- **TASK TO COMPLETE**:
Repeat, exactly as written, the lines of the records below from the first through the line with "4 | .calibration => 5)", but none past it.

- **DATA SUPPLIED**:
/-- 2100+k.02, the state of converter k (R143). -/
def showConv (s : State) (k : Nat) : State :=
  let c := convAt s k
  setN (setN s (0x2100 + k) 0x02 (match c.slot with
    | some sl => (match sl.kind with | .scan => 3 | .injected => 4 | .calibration => 5)
    | none => if c.delay.isSome then 2 else if convRun s k then 1 else 0)) (0x2108 + k) 0x0B
    (c.inject.length + (match c.slot with | some sl => (if sl.kind = .injected then 1 else 0) | none => 0))

/-- The settling flag of converter k is set (R137). -/
def settled (s : State) (k : Nat) : Bool := getB s (0x2100 + k) 0x09

/-- Start a slot at an instant. -/
def startSlot (s : State) (k : Nat) (kind : SlotKind) (ch t : Nat) : State :=
  let rate := if kind = .injected then getN s (0x2108 + k) 0x0A else getN s (0x2100 + k) 0x06
  updConv s k fun c => { c with slot := some ⟨kind, ch, t, t + slotPeriods rate⟩, unsettledNow := !settled s k }

/-- Trigger instant t reaches converter k: one in its delay or frame misses it (R125); one with no
channel stays waiting (R115); otherwise its delay starts (R124). -/
def triggerConv (s : State) (k t : Nat) : State :=
  if !convRun s k then s
  else
    let c := convAt s k
    if c.delay.isSome || c.frame.isSome then raise (addN s (0x2100 + k) 0x0C 1) (0x2010 + k)
    else if (frameChannels s k).isEmpty then s
    else updConv s k fun c => { c with waiting := false, delay := some (t + getN s (0x2108 + k) 0x01) }

/-- The members of sync set i. -/
def setMembers (s : State) (i : Nat) : List Nat := (List.range 8).filter fun k => convSet s k == i

/-- A sync set fires at instant t: the trigger reaches every member in the same period (R127), and its state shows it. -/
def fireSet (s : State) (i t : Nat) : State :=
  (setMembers s i).foldl (fun a k => showConv (triggerConv a k t) k) (addN s (0x2110 + i) 0x09 1)

/-- The coefficients staged for converter k take effect (R176). -/
def takeCoefficients (s : State) (k : Nat) : State :=
  { s with cal := { s.cal with inEffect := s.cal.inEffect.filter fun e => e.1 / 256 != 0x2190 + k } }

/-- A value of a coefficient entry in effect: the one kept while a staged value waits, else the entry (R176, R188). -/
def coefficient (s : State) (index sub : Nat) : Int :=
  match mapGet s.cal.inEffect (keyOf index sub) with
  | some b => toSigned 32 (leNat b)
  | none => getI s index sub

/-- The continuous source after the end of a frame of converter k at instant t (R123): the converter alone, or its set when
every running member with channels has ended its frame. -/
def continuous (s : State) (k t : Nat) : State :=
  let i := convSet s k
  if i < 4 then
    if getN s (0x2110 + i) 0x01 = 3 ∧ (setMembers s i).all (fun j => !convRun s j || (frameChannels s j).isEmpty
        || ((convAt s j).frame.isNone && (convAt s j).delay.isNone)) = true then fireSet s i t else s
  else if getN s (0x2108 + k) 0x02 = 3 then triggerConv s k t else s

/-- A member of converter k's set runs with channels to convert (R123). -/
def othersRun (s : State) (k : Nat) : Bool :=
  decide (convSet s k < 4) && (setMembers s (convSet s k)).any fun j => convRun s j && !(frameChannels s j).isEmpty

/-- The frame of converter k ends at instant t: frame count, duration, the next trigger of a continuous source (R115, R123). A
frame none of whose slots began, for lack of a channel, is none: nothing is counted, and the converter waits (R115). -/
def endFrame (s : State) (k t : Nat) : State :=
  match (convAt s k).frame with
  | none => s
  | some f =>
    let s1 := updConv s k fun c => { c with frame := none, waiting := true }
    if f.begun then continuous (setN (addN s1 (0x2100 + k) 0x0B 1) (0x2100 + k) 0x0E (t - f.start)) k t
    else if othersRun s k then continuous s1 k t
    else s1

/-- Begin the next channel of the frame, at the frame's first slot or later (R115, R124); with none left the frame ends. -/
def startScan (s : State) (k t : Nat) : State :=
  match (convAt s k).frame with
  | some f =>
    match (frameChannels s k).find? fun c => decide (f.next ≤ c) with
    | some ch =>
      let s1 := if f.begun then s else takeCoefficients s k
      let s2 := updConv s1 k fun c =>
        { c with frame := some { f with next := ch, start := if f.begun then f.start else t, begun := true } }
      startSlot s2 k .scan ch t
    | none => endFrame s k t
  | none => s

/-- What runs next at instant t: injected requests back to back, then calibration, then the scan (R130 to R133). -/
def resumeConv (s : State) (k t : Nat) : State :=
  let c := convAt s k
  match c.inject, c.calib with
  | ch :: r, _ => startSlot (updConv s k fun c => { c with inject := r }) k .injected ch t
  | [], ch :: r =>
    let s1 := startSlot (updConv s k fun c => { c with calib := r, calFor := s.cal.captures }) k .calibration ch t
    let s2 := { s1 with cal := { s1.cal with capture := s1.cal.capture.map fun x => { x with running := true } } }
    if s2.cal.capture.isSome then setN s2 0x2181 0x07 2 else s2
  | [], [] => startScan (updConv s k fun c => { c with slot := none }) k t

/-- The monitor's finding on a ratiometric reference ends with the slot it was made in (R136, R137). -/
def slotOver (s : State) (k t : Nat) : State :=
  if getN s (0x2100 + k) 0x08 = 2 ∧ (convAt s k).outOfTol = true then updConv s k fun c => { c with outOfTol := false, settleFrom := t }
  else s

/-- An injected or calibration request is staged at instant t: a running scan conversion is aborted and its frame displaced;
a running injected or calibration conversion is waited for (R130 to R133). -/
def stageRequest (s : State) (k : Nat) (inject : Bool) (ch t : Nat) : State :=
  let s1 := updConv s k fun c => if inject then { c with inject := c.inject ++ [ch] } else { c with calib := c.calib ++ [ch] }
  match (convAt s1 k).slot with
  | none => resumeConv s1 k t
  | some sl => if sl.kind = .scan then
      let s2 := slotOver s1 k t
      resumeConv (updConv s2 k fun c => { c with slot := none, frame := c.frame.map fun f => { f with displaced := true } }) k t
    else s1

/-- A scan slot's end: the frame goes on with the next channel, or ends when none is left (R115, R123). -/
def afterScan (s : State) (k t : Nat) : State :=
  let s1 := updConv s k fun c => { c with slot := none, frame := c.frame.map fun f => { f with next := f.next + 1 } }
  match (convAt s1 k).frame with
  | some f =>
    if (frameChannels s k).any fun c => decide (f.next ≤ c) then resumeConv s1 k t
    else
      let s2 := endFrame s1 k t
      if (convAt s2 k).slot.isSome then s2 else resumeConv s2 k t
  | none => resumeConv s1 k t

/-- The result code of R118, and whether it was clamped (log 52, log 92). -/
def resultCode (vin : Int) (vref : Nat) : Int × Bool :=
  let c := (2 * 2 ^ 23 * vin + vref).fdiv (2 * vref)
  if c < -8388608 then (-8388608, true) else if 8388607 < c then (8388607, true) else (c, false)

/-- A port is converted without excitation under ratiometric selection (R135). -/
def substituted (s : State) (k ch : Nat) : Bool :=
  decide (ch < 8) && getN s (0x2100 + k) 0x08 == 2 && !(portMode s (8 * k + ch) == 3 || portMode s (8 * k + ch) == 4)

/-- Reference of a channel's conversion in nanovolts (R114, R135): the 1.250 V bandgap for internal channels, the internal
selection and a substituted port; else what stands at VREFk or across the reference resistor. -/
def referenceUsed (s : State) (k ch vref : Nat) : Nat :=
  if 8 ≤ ch ∨ getN s (0x2100 + k) 0x08 = 0 ∨ substituted s k ch = true then 1250000000 else vref

/-! ## Excitation (R87) -/

/-- A port measures a resistance in an enabled mode. -/
def resistive (s : State) (n : Nat) : Bool := (portMode s n == 3 || portMode s n == 4) && (portAt s n).modeAt.isNone

/-- End of the running delay and frame of converter k, or of the frame alone, as it stands at instant t; none where it waits. -/
def frameLast (s : State) (k t : Nat) : Option Nat :=
  let c := convAt s k
  let slot := slotPeriods (getN s (0x2100 + k) 0x06)
  let now := match c.slot with | some sl => if sl.kind = .scan then sl.start else sl.fin | none => t
  match c.delay, c.frame with
  | some d, _ => some (d + (frameChannels s k).length * slot)
  | none, some f => some (now + ((frameChannels s k).filter fun x => decide (f.next ≤ x)).length * slot)
  | none, none => none

/-- The instant at which a continuous source fires next for converter k, as it stands at instant t (R123): the end of its frame, or
the last one of its set; none for another source. -/
def refires (s : State) (k t : Nat) : Option Nat :=
  let i := convSet s k
  if i < 4 then
    if getN s (0x2110 + i) 0x01 = 3 then
      match (setMembers s i).filterMap fun j => if convRun s j then frameLast s j t else none with
      | [] => none
      | x :: r => some (r.foldl max x)
    else none
  else if getN s (0x2108 + k) 0x02 = 3 then frameLast s k t else none

/-- The instant after t at which a timer fires next for converter k (R121); none for another source. -/
def timerNext (s : State) (k t : Nat) : Option Nat :=
  let i := convSet s k
  let (source, period, phase) := if i < 4
    then (getN s (0x2110 + i) 0x01, getN s (0x2110 + i) 0x02, getN s (0x2110 + i) 0x03)
    else (getN s (0x2108 + k) 0x02, getN s (0x2108 + k) 0x03, getN s (0x2108 + k) 0x04)
  let n := t / refMs + 1
  if source = 1 ∧ convRun s k = true then some (refMs * (n + (((phase : Int) - n) % (max 1 period : Nat)).toNat)) else none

- **RESPONSE BELOW**:
/-- 2100+k.02, the state of converter k (R143). -/
def showConv (s : State) (k : Nat) : State :=
  let c := convAt s k
  setN (setN s (0x2100 + k) 0x02 (match c.slot with
    | some sl => (match sl.kind with | .scan => 3 | .injected => 4 | .calibration => 5)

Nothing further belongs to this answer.